This is a follow up post to another one where I discuss the probability of getting 3 groups of equal sizes when splitting a total of 90 subjects. In that post, we find that the probability of getting three groups with 30 subjects each is \(0.0091\)

I wanted to understand how this probability changes as we increase the number of equally sized groups to generate from a given sample of subjects, i.e. I want to see if the probability increases/decreases from 1-4 below:

  1. The probability of creating 2 groups of 45 subjects each
  2. The probability of creating 3 groups of 30 subjects each
  3. The probability of creating 5 groups of 18 subjects each
  4. The probability of creating 6 groups of 15 subjects each

Intuitively, the probability should go down as the number of equally sized groups goes up. Let’s verify this empirically. Let’s say we have \(N\) subjects and \(k\) groups of equal sizes to create. Generalizing the proof from the previous post, the process to create equally sized groups would be:

  1. Get the size of each group. Let \(n = N/k\). This assumes \(N\) is divisible by \(k\).
  2. Group 1: choose \(n\) from the pool of \(N\) subjects. This can be done in \(\binom{N}{n}\) ways. \(N-n\) subjects now remain.
  3. Group 2: choose \(n\) from the remaining pool of \(N-n\) subjects. This can be done in \(\binom{N-n}{n}\) ways. \(N-2n\) subjects now remain.
  4. Group 3: choose \(n\) from the remaining pool of \(N-2n\) subjects. This can be done in \(\binom{N-2n}{n}\) ways. \(N-3n\) subjects now remain.
  5. Repeat the process till only \(n\) subjects remain, this is group \(k\).

The number of ways to create \(k\) groups of equal size \(n\) is given by:

\begin{align} & \binom{N}{n} \times \binom{N-n}{n} \times \binom{N-2n}{n} \dots \binom{3n}{n} \times \binom{2n}{n} \\ & = \frac{N!}{(N-n)!n!} \times \frac{(N-n)!}{(N-2n)!n!} \times \frac{(N-2n)!}{(N-3n)!n!} \dots \frac{3n!}{2n!n!} \times \frac{2n!}{n!n!} \\ & = \underbrace{\frac{N!}{(N-n)!n!} \times \frac{(N-n)!}{(N-2n)!n!} \times \frac{(N-2n)!}{(N-3n)!n!} \dots \frac{3n!}{2n!n!} \times \frac{2n!}{n!n!}}_{k-1\text{ terms}} \\ & = \frac{N!}{{(n!)}^k} \tag{1} \end{align}

Similary, we can extend the reasoning in the previous post to get the total number of ways of creating \(k\) groups from \(N\) subjects to be:

\begin{align} \underbrace{k \times k \times k \dots k}_{N\text{ terms}} = k^N \tag{2} \end{align}

(1) and (2) give us the value for the probability: \begin{align} P(\text{k groups of equal sizes}) = \frac{N!}{{(n!)}^k k^N}, \,\,\, \text{where} \,\,\, n = N/k \end{align}

This formulation indicates that my intuition from earlier was accurate. I expect the probability to decrease as \(k\) (the number of equally sized groups to create) increases. Let’s visualize this. I set \(N = 2520\) and vary \(k\) from \(2 \dots 10\) (\(2520\) is the least common multiple of the numbers \(2 \dots 10\). This is to satisfy the divisibility assumption).

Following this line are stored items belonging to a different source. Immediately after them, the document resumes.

-- ==== Sys2Proof/Machine/Counting.lean ====
section
/-! DEFINITION. The Lane Counter (03, R35 to R53). -/

namespace Sys2Proof.Machine

/-- A division that rounds to the nearest integer, halves away from zero (00, "Rounding"). -/
def roundedQuotient (a : Int) (b : Nat) : Int :=
  if a < 0 then -(((2 * a.natAbs + b) / (2 * b) : Nat) : Int) else (((2 * a.natAbs + b) / (2 * b) : Nat) : Int)

/-- What a settlement taken up gives: the record, the amount of R47, whether it counts as doubtful (R48), and whether DRIFT was set
(R44). -/
structure Settlement where
  counter : Counter
  amount : Int
  drifted : Bool
  deriving DecidableEq, Repr

/-- The net weight (R37). -/
def netWeight (c : LaneSettings) (level offset : Int) : Int := level - (c.tare : Int) - offset

/-- The settlement is an overload (R38). -/
def isOverload (c : LaneSettings) (net : Int) (isOver : Bool) : Bool := isOver || decide ((c.capacityKg : Int) * 1000 < net)

/-- The settlement is an underload, if it is no overload (R39). -/
def isUnderload (c : LaneSettings) (net : Int) : Bool := decide (net < -(c.band : Int))

/-- The count before the clamp (R40): a negative net weight gives 0. -/
def unclampedCount (c : LaneSettings) (net : Int) : Nat := if net < 0 then 0 else (roundedQuotient net c.unitWeight).toNat

/-- The candidate count k (R40). -/
def candidateCount (c : LaneSettings) (net : Int) : Nat := min (unclampedCount c net) 65535

/-- Zero tracking applies (R43). -/
def zeroTracks (c : LaneSettings) (countBefore : Nat) (net : Int) : Bool :=
  decide (countBefore = 0) && decide (candidateCount c net = 0) && decide (net ≠ 0) && decide (net.natAbs ≤ c.band)

/-- The remainder is within the allowance (R41). -/
def withinAllowance (c : LaneSettings) (net : Int) (k : Nat) : Bool :=
  decide ((net - (k : Int) * (c.unitWeight : Int)).natAbs ≤ c.band + k * c.tolerance)

/-- The confidence of a counted settlement without zero tracking (R41). -/
def countedConfidence (c : LaneSettings) (net : Int) : Confidence :=
  if 65535 < unclampedCount c net then .doubtful
  else if withinAllowance c net (candidateCount c net) then .sure
  else .doubtful

/-- A settlement that is counted (R40 to R44). -/
def countedSettlement (c : LaneSettings) (before : Counter) (net : Int) : Counter × Bool :=
  let cleared := { before with overload := false, underload := false }
  if zeroTracks c before.count net then
    if (before.offset + net).natAbs ≤ c.zeroLimit then
      ({ cleared with offset := before.offset + net, count := 0, confidence := .sure }, false)
    else ({ cleared with count := 0, confidence := .doubtful, drift := true }, true)
  else ({ cleared with count := candidateCount c net, confidence := countedConfidence c net }, false)

/-- The pick and put amount (R47). -/
def pickAndPut (before after : Counter) : Int :=
  if before.confidence = .unknown then 0 else (after.count : Int) - (before.count : Int)

/-- A settlement taken up, with the settled level and settled OVER (R37). -/
def settlement (c : LaneSettings) (before : Counter) (level : Int) (isOver : Bool) : Settlement :=
  let net := netWeight c level before.offset
  if isOverload c net isOver then
    { counter := { before with overload := true, underload := false, confidence := .doubtful }, amount := 0, drifted := false }
  else if isUnderload c net then
    let after := { before with overload := false, underload := true, count := 0, confidence := Confidence.doubtful }
    { counter := after, amount := pickAndPut before after, drifted := false }
  else
    let counted := countedSettlement c before net
    { counter := counted.1, amount := pickAndPut before counted.1, drifted := counted.2 }

/-- The counters take a settlement (R47, R48). -/
def countSettlement (r : Settlement) (s : State) : State :=
  let picked := if r.amount < 0 then s.count .unitsPicked r.amount.natAbs else s
  let put := if 0 < r.amount then picked.count .unitsPut r.amount.natAbs else picked
  if r.counter.confidence = .doubtful then put.count .doubtfulSettlements 1 else put

/-- The lane state after a settlement taken up: STARTING and RESUMING become IN SERVICE (R36, R55). -/
def LaneState.afterSettlement : LaneState → LaneState
  | .starting => .inService
  | .resuming => .inService
  | .inService => .inService
  | .held => .held
  | .off => .off
  | .fault => .fault

/-- A settlement is taken up in this state (the table of R36). -/
def LaneState.takesUp : LaneState → Bool
  | .starting => true
  | .inService => true
  | .resuming => true
  | .held => false
  | .off => false
  | .fault => false

/-- The Lane Counter receives a settlement of lane `l` (R36). It is taken up as one event, and any report it makes due carries the
results as they stand after all of it. -/
def settlementArrives (l : LaneNo) (level : Int) (isOver : Bool) (s : State) : State :=
  let lane := s.lane l
  if lane.service.state.takesUp then
    let r := settlement (s.laneSettings l) lane.counter level isOver
    let counted := countSettlement r (if r.drifted then s.noteDrift l else s)
    changeLane l (fun lane =>
      { lane with
        counter := r.counter
        service := { lane.service with state := lane.service.state.afterSettlement } }) counted
  else s

/-- The re-zero is allowed (R50). -/
def reZeroAllowed (c : LaneSettings) (lane : Lane) : Option Int :=
  match lane.weighing.motion with
  | .settled level =>
    if lane.service.state = .inService ∧ (level - (c.tare : Int)).natAbs ≤ c.zeroLimit then some (level - (c.tare : Int))
    else none
  | .moving => none

/-- The count record after a re-zero (R50). -/
def Counter.reZeroed (offset : Int) (c : Counter) : Counter :=
  { c with offset := offset, count := 0, confidence := .sure, overload := false, underload := false }

/-- A re-zero acts (R50): the report is due in any case, the Group Evaluator learns of a change. -/
def reZero (l : LaneNo) (offset : Int) (s : State) : State :=
  laneSettled true l (s.lane l) (s.updateLane l fun lane => { lane with counter := lane.counter.reZeroed offset })

end Sys2Proof.Machine
end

from math import factorial
import seaborn as sns
import matplotlib.pyplot as plt

N = 2520
k_range = range(2, 11)

def prob_equal(N, k):
    n = N//k 
    return factorial(N)/(((factorial(n))**k) * k**N)

prob = [prob_equal(N, k) for k in k_range]

# plot
sns.set_theme(style="whitegrid")
sns.lineplot(x=k_range, y=prob)

# label the axes
plt.xlabel("Groups of Equal Size (k)")
plt.ylabel("Probability")

plt.show()

The probability decreases as expected, also notice the steep decline as we go from \(k=2\) to \(k=3\). All this to say, given a pool of subjects \(N\), its increasingly unlikely to create \(k\) groups of equal sizes as \(k\) increases.